CDOCS a SPEAR Company

CEREC SCREW-RETAINED IMPLANT PROVISIONALS

Contributed by Dr. Farhad Boltchi

There has been some discussion recently on how to fabricate screw-retained implant provisionals. Obviously there are several different ways to do this and hopefully in the near future we will have a TelioCad or Lava Ultimate or Enamic mesoblock, which will make this process easier. In the meantime I am posting below the 2 methods that I use in my office:

1.) Glidewell Biotemp: Using a Glidewell scanbody to scan with the Cerec, upload to Glidewell via Connect for a screw-retained Biotemp (slides below). Very quick and efficient method and very cost effective ($76 for Biotemp including shipping + $15 for scanbody, which can be re-used).

Problem is that Glidewell's quality is very inconsistent. In the slide below you can see 3 consecutive Glidewell temps. The first one is undercontoured, the second one is overcontoured, and the third one is the correct contour.

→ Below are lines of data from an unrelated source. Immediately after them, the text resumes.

-- ==== Sys2Proof/Machine/Step.lean ====
section
/-! DEFINITION. One step: the block acts on one sample of its input ports (spec/10_state.md R32,
spec/30_encoding.md R50, spec/70_reset_and_hazards.md R125). -/

namespace Sys2Proof.Machine

/-- The block's step on a given sample of the ports. -/
def blockStep (p : PortIn) (s : State) : Host.Outcome State Fault Refusal :=
  match portEvent p with
  | .reset => .next s.resetRegs
  | .command i => exec i s
  | .idle => .next s

/-- One step of block and host together: the next sample is taken and the block acts on it. -/
def step (s : State) : Host.Outcome State Fault Refusal := blockStep s.nextSample s.dropSample

/-- `s` with a table row's word presented on the `cmd` port at the very next step (log entry 3). -/
def State.withFetchWord (s : State) (nbits w : Nat) : State :=
  s.pushSample (.present (BitVec.ofNat CMD_WIDTH (w % 2 ^ nbits)))

end Sys2Proof.Machine
end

Another problem is that the Glidewell Tibase has one flat side but not any retentive elements and so there can be a debond between the temp and the tibase, especially if Glidewell uses their 3mm tibase instead of their 6mm tibase (which they sometimes do for no rhyme or reason). In the slide you can see a comparison between the Glidewell tibase and a retentive Straumann temporary abutment/tibase.

2.) My preferred method is to fabricate the temp indirectly after an implant-level impression. This method is more labor intensive but is also more predictable in terms of contours and soft tissue development: Implant level impression, lab wax-up with ideal contours on implant model, scan wax-up as Biocopy, scan retentive temporary abutment on model and mill Lava Ultimate temp, bond to temporary abutment for screw-retained temp.

The beauty of this method is that the ideal contours of the wax-up serve as the guide for the screw-retained temp, the abutment, and the final restoration, which all follow the same contours. The wax-up gets scanned in once as a BioCopy and that is used in the design and fabrication of all restorative components. The soft tissue gets developed ideally and the abutment and final restoration follow that contour and fall into place perfectly without any releasing incisions, etc. (see the second case below).